What this task involves:
Only one number is expected here, namely how many lines of the entries below hold the string "whole".

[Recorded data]
/-- R24, R240: the sticky bits are set only by the error mechanism and cleared only by `WR STATUS`;
a command without an error leaves them, and no command touches the other bits of STATUS. -/
def Obligations.StickyBitsOnlyByErrors : Prop :=
  ∀ (s t : State) (i : Instr), exec i s = .next t →
    t.status =
      match errorOf s i with
      | some e => s.status ||| (0x0001#16 <<< (e.code.toNat - 1))
      | none =>
        match i with
        | .wr 0x01#8 imm => s.status &&& ~~~(imm &&& 0x000F#16)
        | _ => s.status

/-- R51 (and R270(a)): after `RESET` every register and every element of every array holds the value
that R51 states; the machine of State.reset is such a state. The RESET event stands on the host's
stream (log 8); words that do not make a whole command before it are dropped with it (log 10). -/
def Obligations.ResetSetsEveryValue : Prop :=
  let atReset := fun (t : State) =>
    t.ctrl = 0x0002#16 ∧ t.status = 0x0000#16 ∧ t.frameSize.toNat = min 480 t.cfg.fftN ∧
    t.cursor = 0#24 ∧ t.chain.silRun = 0#32 ∧ t.chain.spectral.updCnt = 0#32 ∧
    t.chain.gain = 0x3F800000#32 ∧ t.chain.filter.x1 = 0#32 ∧ t.chain.filter.x2 = 0#32 ∧
    t.chain.filter.y1 = 0#32 ∧ t.chain.filter.y2 = 0#32 ∧
    ∀ i : Nat, t.acc.read i = 0#32 ∧ t.chain.spectral.ovl.read i = 0#32 ∧ t.chain.spectral.prof.read i = 0#32
  atReset State.reset ∧
  ∀ (s : State) (ws : List Word) (rest : List HostEvent), decode ws = .error .incomplete →
    s.input = ws.map HostEvent.word ++ .reset :: rest →
    ∃ t, step s = .next t ∧ atReset t ∧ t.cfg = s.cfg ∧ t.input = rest ∧ t.output = s.output

/-! ### Control commands (spec/46_control.md) -/

/-- R191: NOP, whatever its `arg`, does nothing but answer its DONE word. -/
def Obligations.NopOnlyAnswersDone : Prop :=
  ∀ (arg : BitVec 24) (s : State), exec (.nop arg) s = .next { s with output := s.output ++ [0xE0000000#32] }

/-- R192: a valid INIT sets FRAME_SIZE and returns all stream state to its reset values, keeping CTRL
and STATUS; an invalid one only sets ERR_CFG. -/
def Obligations.InitReinitialisesTheStream : Prop :=
  ∀ (n : BitVec 24) (s : State),
    if n.toNat = 0 ∨ s.cfg.fftN < n.toNat then
      exec (.init n) s = .next { s with
        status := s.status ||| 0x0002#16
        output := s.output ++ [0xE2010000#32] }
    else
      ∃ t, exec (.init n) s = .next t ∧ t.frameSize = n ∧ t.cursor = 0#24 ∧ t.chain.silRun = 0#32 ∧
        t.chain.spectral.updCnt = 0#32 ∧ t.chain.gain = 0x3F800000#32 ∧ t.chain.filter.x1 = 0#32 ∧
        t.chain.filter.x2 = 0#32 ∧ t.chain.filter.y1 = 0#32 ∧ t.chain.filter.y2 = 0#32 ∧
        (∀ i : Nat, t.acc.read i = 0#32 ∧ t.chain.spectral.ovl.read i = 0#32 ∧
          t.chain.spectral.prof.read i = 0#32) ∧
        t.cfg = s.cfg ∧ t.ctrl = s.ctrl ∧ t.status = s.status ∧ t.input = s.input ∧
        t.output = s.output ++ [0xE0010000#32]

/-- R194: `WR` writes bits 1:0 of CTRL, clears the STATUS bits 3:0 written with 1, and raises E_REG
for every other register. -/
def Obligations.WrWritesCtrlAndClearsStatus : Prop :=
  ∀ (reg : BitVec 8) (imm16 : BitVec 16) (s : State),
    if reg = 0x00#8 then
      exec (.wr reg imm16) s = .next { s with
        ctrl := imm16 &&& 0x0003#16, output := s.output ++ [0xE0020000#32] }
    else if reg = 0x01#8 then
      exec (.wr reg imm16) s = .next { s with
        status := s.status &&& ~~~(imm16 &&& 0x000F#16), output := s.output ++ [0xE0020000#32] }
    else
      exec (.wr reg imm16) s = .next { s with
        status := s.status ||| 0x0008#16, output := s.output ++ [0xE4020000#32] }

/-- R196 with R22, R24, R148: `RD` answers the register zero-extended, STATUS with SPEC_STATE computed
now, and changes nothing; an index above 0x0B raises E_REG. -/
def Obligations.RdAnswersTheRegister : Prop :=
  ∀ (imm16 : BitVec 16) (s : State),
    let specState : BitVec 16 :=
      if s.chain.spectral.updCnt.toNat = 0 then 0#16
      else if s.chain.spectral.updCnt.toNat < s.cfg.updMax then 1#16 else 2#16
    (∀ (reg : BitVec 8) (v : Word),
      (reg, v) ∈ [(0x00#8, s.ctrl.zeroExtend 32), (0x01#8, (s.status ||| (specState <<< 8)).zeroExtend 32),
        (0x02#8, s.frameSize.zeroExtend 32), (0x03#8, s.cursor.zeroExtend 32), (0x04#8, s.chain.silRun),
        (0x05#8, s.chain.spectral.updCnt), (0x06#8, s.chain.gain), (0x07#8, s.chain.filter.x1),
        (0x08#8, s.chain.filter.x2), (0x09#8, s.chain.filter.y1), (0x0A#8, s.chain.filter.y2),
        (0x0B#8, BitVec.ofNat 32 s.cfg.fftN)] →
      exec (.rd reg imm16) s = .next { s with output := s.output ++ [0xD0000001#32, v, 0xE0030000#32] }) ∧
    ∀ reg : BitVec 8, 0x0B < reg.toNat →
      exec (.rd reg imm16) s = .next { s with
        status := s.status ||| 0x0008#16, output := s.output ++ [0xE4030000#32] }

/-! ### Frame assembler (spec/40_frame_assembler.md) -/

/-- R111, R114 with CHAIN_EN = 0: PUSH emits exactly `(c + n) / L` frames, every sample is in exactly
one of them or still in ACC, in order; CURSOR becomes `(c + n) mod L`; an element of ACC that no
sample was stored to is unchanged; nothing else changes. -/
def Obligations.PushRawLosesNoSample : Prop :=
  ∀ (s : State) (xs : List Word), Legal s → s.chainEn = false → allFinite xs = true →
    ∃ (t : State) (frames : List (List Word)), exec (.push xs) s = .next t ∧
      (∀ f ∈ frames, f.length = s.frameSize.toNat) ∧
      frames.length = (s.cursor.toNat + xs.length) / s.frameSize.toNat ∧
      t.cursor.toNat = (s.cursor.toNat + xs.length) % s.frameSize.toNat ∧
      frames.flatten ++ t.acc.toList t.cursor.toNat = s.acc.toList s.cursor.toNat ++ xs ∧
      (∀ i : Nat, (∀ j, j < xs.length → (s.cursor.toNat + j) % s.frameSize.toNat ≠ i) →
        t.acc.read i = s.acc.read i) ∧
      t = { s with
        cursor := t.cursor
        acc := t.acc
        output := s.output ++ frames.flatMap dataPacket ++ [0xE0200000#32] }

/-- R111, R181 with CHAIN_EN = 1: the completed frames go through the chain one after the other, each
on the state that the one before left, and its outputs are emitted in order. `chainFrames` is the
chain on a list of frames; the premise on it says that no operation overflows (U1). -/
def Obligations.PushRunsTheChainPerFrame : Prop :=
  ∀ (s : State) (xs tail : List Word) (frames outs : List (List Word)) (ch : ChainState), Legal s →
    s.chainEn = true → allFinite xs = true →
    frames.flatten ++ tail = s.acc.toList s.cursor.toNat ++ xs →
    (∀ f ∈ frames, f.length = s.frameSize.toNat) → tail.length < s.frameSize.toNat →
    chainFrames s.cfg s.subEn s.chain frames = some (outs, ch) →
    ∃ t, exec (.push xs) s = .next t ∧ t.cursor.toNat = tail.length ∧ t.acc.toList tail.length = tail ∧
      (∀ i : Nat, (∀ j, j < xs.length → (s.cursor.toNat + j) % s.frameSize.toNat ≠ i) →
        t.acc.read i = s.acc.read i) ∧
      t = { s with
        cursor := t.cursor
        acc := t.acc
        chain := ch
        output := s.output ++ outs.flatMap dataPacket ++ [0xE0200000#32] }

/-- R110, R111: pushing a chunk in two parts has the effect of pushing it whole: the same frames, the
same end state; only the DONE words differ. -/
def Obligations.PushIsIndependentOfTheChunking : Prop :=
  ∀ (s t u : State) (xs ys : List Word), exec (.push xs) s = .next t → exec (.push ys) t = .next u →
    ∃ p q : List Word, t.output = s.output ++ p ++ [0xE0200000#32] ∧
      u.output = t.output ++ q ++ [0xE0200000#32] ∧
      exec (.push (xs ++ ys)) s = .next { u with output := s.output ++ p ++ q ++ [0xE0200000#32] }

/-! ### Biquad (spec/41_biquad.md) -/

/-- R121 on one sample: the five products first, combined left to right as parenthesised, and the
history shifted; each hypothesis names one operation's rounded result. -/
def Obligations.HpfFiltersOneSample : Prop :=
  ∀ (s : State) (x p0 p1 p2 q1 q2 t1 t2 t3 y : Word), F32.isFinite x = true →
    s.cfg.num.mul s.cfg.biquad.b0 x = some p0 → s.cfg.num.mul s.cfg.biquad.b1 s.chain.filter.x1 = some p1 →
    s.cfg.num.mul s.cfg.biquad.b2 s.chain.filter.x2 = some p2 →
    s.cfg.num.mul s.cfg.biquad.a1 s.chain.filter.y1 = some q1 →
    s.cfg.num.mul s.cfg.biquad.a2 s.chain.filter.y2 = some q2 →
    s.cfg.num.add p0 p1 = some t1 → s.cfg.num.add t1 p2 = some t2 → s.cfg.num.sub t2 q1 = some t3 →
    s.cfg.num.sub t3 q2 = some y →
    exec (.hpf [x]) s = .next { s with
      chain := { s.chain with filter := ⟨x, s.chain.filter.x1, y, s.chain.filter.y1⟩ }
      output := s.output ++ [0xD0000001#32, y, 0xE0210000#32] }

/-- R121, R122 on `n` samples: `hpf_step` on each in order, each on the registers that the one before
left; for `n = 0` no DATA packet. -/
def Obligations.HpfFiltersSampleBySample : Prop :=
  ∀ (s : State) (xs : List Word) (y : Nat → Word) (h : Nat → FilterState Word), allFinite xs = true →
    h 0 = s.chain.filter →
    (∀ j, j < xs.length →
      hpfStep s.cfg.num.toArith s.cfg.biquad (h j) (xs.getD j F32.posZero) = some (y j, h (j + 1))) →
    exec (.hpf xs) s = .next { s with
      chain := { s.chain with filter := h xs.length }
      output := s.output ++ packetIfAny ((List.range xs.length).map y) ++ [0xE0210000#32] }

/-- R122: the filter is never reset mid-frame: HPF on a signal in two parts gives the outputs and the
end state of HPF on the whole. -/
def Obligations.HpfIsIndependentOfTheChunking : Prop :=
  ∀ (s t u : State) (xs ys : List Word), exec (.hpf xs) s = .next t → exec (.hpf ys) t = .next u →
    ∃ p q : List Word, p.length = xs.length ∧ q.length = ys.length ∧
      t.output = s.output ++ packetIfAny p ++ [0xE0210000#32] ∧
      u.output = t.output ++ packetIfAny q ++ [0xE0210000#32] ∧
      exec (.hpf (xs ++ ys)) s = .next { u with
        output := s.output ++ packetIfAny (p ++ q) ++ [0xE0210000#32] }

Expected answer:
3